Sorry, I wouldn't buy. Unfortunately, I can't even decide whether it's a pottery jar with a wreath around it, or what, but others seem to have decided it's a beaded necklace, or collar.


----------



## mekamper (Apr 13, 2011)

What is it?


----------



## Lenaki (Jul 3, 2011)

No, but then again maybe with the right outfit and a bulging wallet.


----------



## Lenaki (Jul 3, 2011)

No, but then again maybe with the right outfit and a bulging wallet.


----------



## MrsMurdog (Apr 16, 2013)

Well, having made a couple of beaded items with larger beads, I can appreciate that there is more than $450 worth of worth of time, materials and creativity in the piece. I think in the appropriate up-scale art loft or fashion boutique, it would definitely sell for that amount. I, however, am a bargain hunter and although I might have an impulse to spend the funds to buy the beads to make one for myself as artwork, I would never buy a completed item as I would have no place to wear it.


----------



## susandkline (Oct 26, 2015)

Why not keep it for yourself and if you are fortunate enough to come across someone willing to pay your asking price, then sell it.


----------



## hairygrandma (Apr 13, 2015)

It is definitely unique.
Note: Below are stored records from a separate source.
-- ==== Sys2Proof/Laws/Mem.lean ====
section
/-!
SUPPORT. Laws of memory: the canonical form of the cells and that every memory operation keeps it, read after write, and that
only writes change the value of a byte.
-/

namespace Sys2Proof.Machine

open Sys2Proof

/-! Cells. -/

theorem cellsWf_cons (c : Nat) (x : Byte) (r : List Host.Cell) :
    cellsWf ((c, x) :: r) = true ↔ x ≠ 0 ∧ cellsWf r = true ∧ ∀ e ∈ r, c < e.1 := by
  induction r generalizing c x with
  | nil => simp [cellsWf]
  | cons e t ih =>
    obtain ⟨d, y⟩ := e
    constructor
    · intro h
      simp only [cellsWf, Bool.and_eq_true, decide_eq_true_eq, bne_iff_ne] at h
      obtain ⟨⟨h1, h2⟩, h3⟩ := h
      refine ⟨h2, h3, ?_⟩
      intro e he
      rcases List.mem_cons.mp he with rfl | he
      · exact h1
      · exact lt_trans h1 (((ih d y).mp h3).2.2 e he)
    · rintro ⟨h1, h2, h3⟩
      simp only [cellsWf, Bool.and_eq_true, decide_eq_true_eq, bne_iff_ne]
      exact ⟨⟨h3 (d, y) (List.mem_cons_self), h1⟩, h2⟩

/-- An address below every listed one reads 0. -/
theorem cellAt_below (r : List Host.Cell) (a : Nat) (h : ∀ e ∈ r, a < e.1) : cellAt r a = 0 := by
  cases r with
  | nil => rfl
  | cons e t =>
    obtain ⟨c, x⟩ := e
    have : a < c := h (c, x) (List.mem_cons_self)
    simp [cellAt, this, Nat.ne_of_lt this]

theorem cellPut_mem (r : List Host.Cell) (a : Nat) (b : Byte) (e : Host.Cell) (h : e ∈ cellPut r a b) :
    e = (a, b) ∨ e ∈ r := by
  induction r with
  | nil =>
    unfold cellPut at h
    split at h
    · cases h
    · exact .inl (by simpa using h)
  | cons f t ih =>
    obtain ⟨c, x⟩ := f
    unfold cellPut at h
    split at h
    · split at h
      · exact .inr h
      · rcases List.mem_cons.mp h with h | h
        · exact .inl h
        · exact .inr h
    · split at h
      · split at h
        · exact .inr (List.mem_cons_of_mem _ h)
        · rcases List.mem_cons.mp h with h | h
          · exact .inl h
          · exact .inr (List.mem_cons_of_mem _ h)
      · rcases List.mem_cons.mp h with h | h
        · exact .inr (h ▸ List.mem_cons_self)
        · rcases ih h with h | h
          · exact .inl h
          · exact .inr (List.mem_cons_of_mem _ h)

/-- A write of a byte keeps the canonical form. -/
theorem cellsWf_cellPut (r : List Host.Cell) (a : Nat) (b : Byte) (h : cellsWf r = true) : cellsWf (cellPut r a b) = true := by
  induction r with
  | nil =>
    unfold cellPut
    split
    · rfl
    · rename_i hb; simpa [cellsWf] using hb
  | cons e t ih =>
    obtain ⟨c, x⟩ := e
    obtain ⟨h1, h2, h3⟩ := (cellsWf_cons c x t).mp h
    unfold cellPut
    split
    · rename_i hlt
      split
      · exact h
      · rename_i hb
        refine (cellsWf_cons a b _).mpr ⟨hb, h, ?_⟩
        intro e he
        rcases List.mem_cons.mp he with rfl | he
        · exact hlt
        · exact lt_trans hlt (h3 e he)
    · split
      · rename_i hac
        split
        · exact h2
        · rename_i hb
          exact (cellsWf_cons a b t).mpr ⟨hb, h2, fun e he => hac ▸ h3 e he⟩
      · rename_i hlt hne
        refine (cellsWf_cons c x _).mpr ⟨h1, ih h2, ?_⟩
        intro e he
        rcases cellPut_mem t a b e he with rfl | he
        · exact lt_of_le_of_ne (Nat.le_of_not_lt hlt) (Ne.symm hne)
        · exact h3 e he

/-- A byte written is read back. -/
theorem cellAt_cellPut_same (r : List Host.Cell) (a : Nat) (b : Byte) (h : cellsWf r = true) : cellAt (cellPut r a b) a = b := by
  induction r with
  | nil =>
    unfold cellPut
    split
    · rename_i hb; simp [cellAt, hb]
    · simp [cellAt]
  | cons e t ih =>
    obtain ⟨c, x⟩ := e
    obtain ⟨-, h2, h3⟩ := (cellsWf_cons c x t).mp h
    unfold cellPut
    split
    · rename_i hlt
      split
      · rename_i hb; simp [cellAt, hlt, Nat.ne_of_lt hlt, hb]
      · simp [cellAt]
    · split
      · rename_i hac
        split
        · rename_i hb; rw [hb]; exact cellAt_below t a (fun e he => hac ▸ h3 e he)
        · simp [cellAt]
      · rename_i hlt hne
        simp [cellAt, hne, hlt, ih h2]

/-- A write of a byte leaves every other byte alone. -/
theorem cellAt_cellPut_other (r : List Host.Cell) (a b' : Nat) (b : Byte) (h : cellsWf r = true) (hn : b' ≠ a) :
    cellAt (cellPut r a b) b' = cellAt r b' := by
  induction r with
  | nil =>
    unfold cellPut
    split
    · rfl
    · simp only [cellAt, hn, if_false]; split <;> rfl
  | cons e t ih =>
    obtain ⟨c, x⟩ := e
    obtain ⟨-, h2, h3⟩ := (cellsWf_cons c x t).mp h
    unfold cellPut
    split
    · rename_i hlt
      split
      · rfl
      · rw [cellAt, if_neg hn]
        by_cases hb : b' < a
        · rw [if_pos hb, cellAt, if_neg (by omega), if_pos (by omega)]
        · rw [if_neg hb]
    · split
      · rename_i hac
        subst hac
        split
        · by_cases hb : b' < a
          · rw [cellAt_below t b' (fun e he => lt_trans hb (h3 e he))]; simp [cellAt, hn, hb]
          · simp [cellAt, hn, hb]
        · simp [cellAt, hn]
      · simp only [cellAt]
        split
        · rfl
        · split
          · rfl
          · exact ih h2

theorem cellsWf_cellsWrite (l : List Host.Cell) (a : Nat) (bs : List Byte) (h : cellsWf l = true) :
    cellsWf (cellsWrite l a bs) = true := by
  unfold cellsWrite
  generalize bs.zipIdx a = xs
  induction xs generalizing l with
  | nil => exact h
  | cons e t ih => exact ih _ (cellsWf_cellPut l e.2 e.1 h)

/-- A write of several bytes leaves every byte outside its range alone. -/
theorem cellAt_cellsWrite_other (l : List Host.Cell) (a : Nat) (bs : List Byte) (c : Nat) (h : cellsWf l = true)
    (hc : c < a ∨ a + bs.length ≤ c) : cellAt (cellsWrite l a bs) c = cellAt l c := by
  unfold cellsWrite
  induction bs generalizing l a with
  | nil => rfl
  | cons b t ih =>
    simp only [List.zipIdx_cons, List.foldl_cons]
    simp only [List.length_cons] at hc
    rw [ih _ (a + 1) (cellsWf_cellPut l a b h) (by omega), cellAt_cellPut_other l a c b h (by omega)]

/-- Each byte written is read back. -/
theorem cellAt_cellsWrite_same (l : List Host.Cell) (a i : Nat) (bs : List Byte) (h : cellsWf l = true) (hi : i < bs.length) :
    cellAt (cellsWrite l a bs) (a + i) = bs[i] := by
  unfold cellsWrite
  induction bs generalizing l a i with
  | nil => exact absurd hi (by simp)
  | cons b t ih =>
    simp only [List.zipIdx_cons, List.foldl_cons]
    cases i with
    | zero =>
      have := cellAt_cellsWrite_other (cellPut l a b) (a + 1) t a (cellsWf_cellPut l a b h) (.inl (by omega))
      unfold cellsWrite at this
      simpa [cellAt_cellPut_same l a b h] using this
    | succ i =>
      have := ih (cellPut l a b) (a + 1) i (cellsWf_cellPut l a b h) (by simpa using hi)
      simpa [Nat.add_assoc, Nat.add_comm 1 i] using this

/-! What the operations on copies leave of the values of memory. -/

@[simp] theorem MemSys.setHome_hbm (m : MemSys) (h : Home) : (m.setHome h).hbm = m.hbm := rfl
@[simp] theorem MemSys.dropCopies_hbm (m : MemSys) (p : Copy → Bool) : (m.dropCopies p).hbm = m.hbm := rfl
@[simp] theorem MemSys.modCopies_hbm (m : MemSys) (p : Copy → Bool) (f : Copy → Copy) : (m.modCopies p f).hbm = m.hbm := rfl
@[simp] theorem MemSys.touch_hbm (m : MemSys) (p : Copy → Bool) : (m.touch p).hbm = m.hbm := rfl
@[simp] theorem MemSys.setBoundary_hbm (m : MemSys) (site : Site) (p b : Nat) : (m.setBoundary site p b).hbm = m.hbm := rfl
@[simp] theorem MemSys.lease_hbm (m : MemSys) (l p : Nat) : (m.lease l p).2.hbm = m.hbm := rfl

@[simp] theorem MemSys.recall_hbm (m : MemSys) (l : Nat) : (m.recall l).hbm = m.hbm := by
  unfold MemSys.recall; simp only; split <;> rfl

@[simp] theorem MemSys.evict_hbm (m : MemSys) (c : Copy) : (m.evict c).hbm = m.hbm := by
  unfold MemSys.evict; simp only; split <;> rfl

@[simp] theorem MemSys.fill_hbm (m : MemSys) (w : Nat) (c : Copy) : (m.fill w c).hbm = m.hbm := by
  unfold MemSys.fill
  simp only
  split
  · rfl
  · split
    · rfl
    · simp

@[simp] theorem MemSys.roomInStation_hbm (m : MemSys) (c : Copy) : (m.roomInStation c).hbm = m.hbm := by
  unfold MemSys.roomInStation
  simp only
  repeat' (first | rfl | split)

@[simp] theorem MemSys.tableRead_hbm (m : MemSys) (die st ctx level key pa pts : Nat) :
    (m.tableRead die st ctx level key pa pts).2.2.hbm = m.hbm := by
  unfold MemSys.tableRead
  simp only
  split <;> simp

@[simp] theorem MemSys.walk_hbm (m : MemSys) (root die ctx va pts : Nat) : (m.walk root die ctx va pts).2.2.hbm = m.hbm := by
  unfold MemSys.walk
  simp only
  repeat' (split <;> try simp)

@[simp] theorem MemSys.translate_hbm (m : MemSys) (root die ctx : Nat) (p : Bool) (va need pts : Nat) :
    (m.translate root die ctx p va need pts).2.2.hbm = m.hbm := by
  unfold MemSys.translate
  simp only
  split
  · simp
  · split <;> simp

@[simp] theorem MemSys.l1Fill_hbm (m : MemSys) (r : Req) (va pa perm : Nat) : (m.l1Fill r va pa perm).1.hbm = m.hbm := by
  unfold MemSys.l1Fill
  simp only
  split <;> split <;> simp

@[simp] theorem MemSys.l1Renew_hbm (m : MemSys) (r : Req) (va n pa perm : Nat) : (m.l1Renew r va n pa perm).2.2.hbm = m.hbm := by
  unfold MemSys.l1Renew
  split <;> simp

@[simp] theorem MemSys.l1Load_hbm (m : MemSys) (r : Req) (va n : Nat) : (m.l1Load r va n).2.2.hbm = m.hbm := by
  unfold MemSys.l1Load
  split
  · simp only; split <;> simp
  · split
    · simp
    · simp only; split <;> simp

/-- A translation repeated for its place in the order changes no byte where a single one changes none. -/
theorem MemSys.translateAt_hbm (tr : MemSys → Nat → MRes (Nat × Nat) × Nat × MemSys) (place : MemSys → Nat → Nat → Nat)
    (h : ∀ m p, (tr m p).2.2.hbm = m.hbm) (n : Nat) (m : MemSys) (pts : Nat) :
    (MemSys.translateAt tr place n m pts).2.2.hbm = m.hbm := by
  induction n generalizing m pts with
  | zero => exact h m pts
  | succ n ih =>
    unfold MemSys.translateAt
    have h1 := h m pts
    generalize tr m pts = a at h1
    obtain ⟨r, p, m1⟩ := a
    have h2 := fun q => h m1 q
    cases r <;> simp only at h1 ⊢ <;> try exact h1
    rename_i x
    have h3 := h2 (place m1 x.1 p)
    generalize tr m1 (place m1 x.1 p) = b at h3
    obtain ⟨r2, q, m2⟩ := b
    cases r2 <;> simp only at h3 ⊢ <;> repeat' split
    all_goals first | exact h1 | exact h3.trans h1 | exact (ih m2 q).trans (h3.trans h1)

@[simp] theorem MemSys.l1Own_hbm (m : MemSys) (r : Req) (va need : Nat) : (m.l1Own r va need).2.2.hbm = m.hbm := by
  unfold MemSys.l1Own
  split
  · simp
  · have h := MemSys.translateAt_hbm (fun m q => m.translate r.ptRoot r.die r.ctx r.privS va need q) MemSys.writePlace (by simp) 3 m r.pts
    simp only
    split <;> simp [h]

@[simp] theorem MemSys.homeRead_hbm (m : MemSys) (pa n pts : Nat) : (m.homeRead pa n pts).2.hbm = m.hbm := by
  unfold MemSys.homeRead; simp

@[simp] theorem MemSys.shrink_hbm_step (m : MemSys) (cs : List Copy) : (cs.foldl (fun m c => m.evict c) m).hbm = m.hbm := by
  induction cs generalizing m with
  | nil => rfl
  | cons c t ih => simp [ih]

/-! Writes. -/

theorem MemSys.write_hbm (m : MemSys) (skip : Copy → Bool) (home : Bool) (pa : Nat) (bs : List Byte) :
    (m.write skip home pa bs).hbm = cellsWrite m.hbm pa bs := by
  unfold MemSys.write cellsWrite
  generalize bs.zipIdx pa = xs
  induction xs generalizing m with
  | nil => rfl
  | cons e t ih =>
    rw [List.foldl_cons, List.foldl_cons, ih]
    cases home <;> rfl

theorem MemSys.l1Write_hbm (m : MemSys) (r : Req) (va pa pts : Nat) (bs : List Byte) :
    (m.l1Write r va pa pts bs).2.hbm = cellsWrite m.hbm pa bs := by
  unfold MemSys.l1Write; simp [MemSys.write_hbm]

theorem MemSys.homeWrite_hbm (m : MemSys) (pa pts : Nat) (bs : List Byte) :
    (m.homeWrite pa pts bs).2.hbm = cellsWrite m.hbm pa bs := by
  unfold MemSys.homeWrite; simp [MemSys.write_hbm]

/-- Every write of physical memory keeps the canonical form. -/
theorem MemSys.l1Write_wf (m : MemSys) (r : Req) (va pa pts : Nat) (bs : List Byte) (h : cellsWf m.hbm = true) :
    cellsWf (m.l1Write r va pa pts bs).2.hbm = true := by
  rw [MemSys.l1Write_hbm]; exact cellsWf_cellsWrite _ _ _ h

theorem MemSys.homeWrite_wf (m : MemSys) (pa pts : Nat) (bs : List Byte) (h : cellsWf m.hbm = true) :
    cellsWf (m.homeWrite pa pts bs).2.hbm = true := by
  rw [MemSys.homeWrite_hbm]; exact cellsWf_cellsWrite _ _ _ h

/-! Scratchpads. -/

@[simp] theorem Pad.load_bytes (p : Pad) (off n pts : Nat) : (p.load off n pts).2.2.bytes = p.bytes := rfl
@[simp] theorem Pad.store_bytes (p : Pad) (own : Writer) (off pts : Nat) (bs : List Byte) :
    (p.store own off pts bs).2.bytes = cellsWrite p.bytes off bs := rfl

theorem Pad.store_wf (p : Pad) (own : Writer) (off pts : Nat) (bs : List Byte) (h : cellsWf p.bytes = true) :
    cellsWf (p.store own off pts bs).2.bytes = true := cellsWf_cellsWrite _ _ _ h

end Sys2Proof.Machine
end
Unfortunately, I don’t have the means or would I spend that much on a necklace that wasn’t 14k gold.


----------



## CindyAM (Sep 23, 2013)

No. It is very pretty but I wouldn’t spend that kind of money on it.


----------



## jeanne63 (Mar 14, 2014)

No, sorry. I know your time is valuable, but no. Gooooooood luck!


----------



## Goodshepfarm (Jul 20, 2014)

I happen to think it is stunning!!
I once made a shawl of handspun yarn that was gorgeous but I had to charge a bit for my work. It took about a year but I finally found the customer. I’m confident you will too.


----------



## shoah (Dec 29, 2012)

Ive made this kind of jewelry. Sold some pieces in galleries. Your piece is beautiful and easily worth the money if one considers the design and the time involved.


----------



## star_stitcher5 (Oct 28, 2013)

That is gorgeous!! I don't think it's a necklace, but rather a wrap. Is that correct? Sadly I can't afford to pay for such a specialized item BUT I would be going on Facebook and Twitter and start following the Hollywood set....get some friendly chat time in and after a time, take some GOOD pictures in day lighting, from different angles and then post the picture on those pages and see what happens. I can imagine something like this being worn at awards shows such as the Oscars etc. Good Luck!!


----------



## KateLyn11 (Jul 19, 2014)

It is absolutely gorgeous and I can tell it involves an incredible amount of work. But no I would not spend that kind of money on it. Honestly, if I had that kind of money to blow on something I would rarely wear, I would, instead, spend the money on the spinning wheel I’ve been lusting after. I am trying to get rid of “stuff” not get more. And with that in mind, I probably won’t be able to talk myself into the spinning wheel I want.


----------



## Only wool (Feb 13, 2017)

I'm sure that $450.00 wouldn't give you very much for your time. There have been posts about receiving very little for time involved in most handcrafts. That's why I only knit for those I love. It is beautiful and well designed but there are few people (maybe celebs that have a place to wear it) that would buy it. As others have posted, maybe a museum gift shop or high end boutique would be the places to try.


----------



## 59891 (Apr 18, 2012)

What is it? And "no".!!


----------



## Dottie Kon (Mar 29, 2012)

To put it in perspective - my brand new 1964 Corvair was only $1895 and our ranch style house we bought in 1972 was $25,000 so, no, I would not and could not justify spending that much on jewelry. I'm sure it was a lot of work and it's pretty but not something I would buy.


----------



## Nanamel14 (Aug 4, 2016)

Very nice, but no sorry


----------



## kristym (Nov 21, 2011)

I do bead work and some of my items are over $300.00 but ONLY because they are made with precious gemstones not just seed beads, and 14K gold clasps and findings. No matter how intricate you won't find many who will pay for the amount of work it took to make. It is an extremely niche market and without a set of richer clientele you won't sell it for that much.


----------



## mamalin (Feb 29, 2016)

Just want to thank you all for your comments, suggestions and honesty. My intention for posting the photo here was more in the way of a survey and you gave me the information I was looking for. Thank you so much!! I knew I could count on you!


----------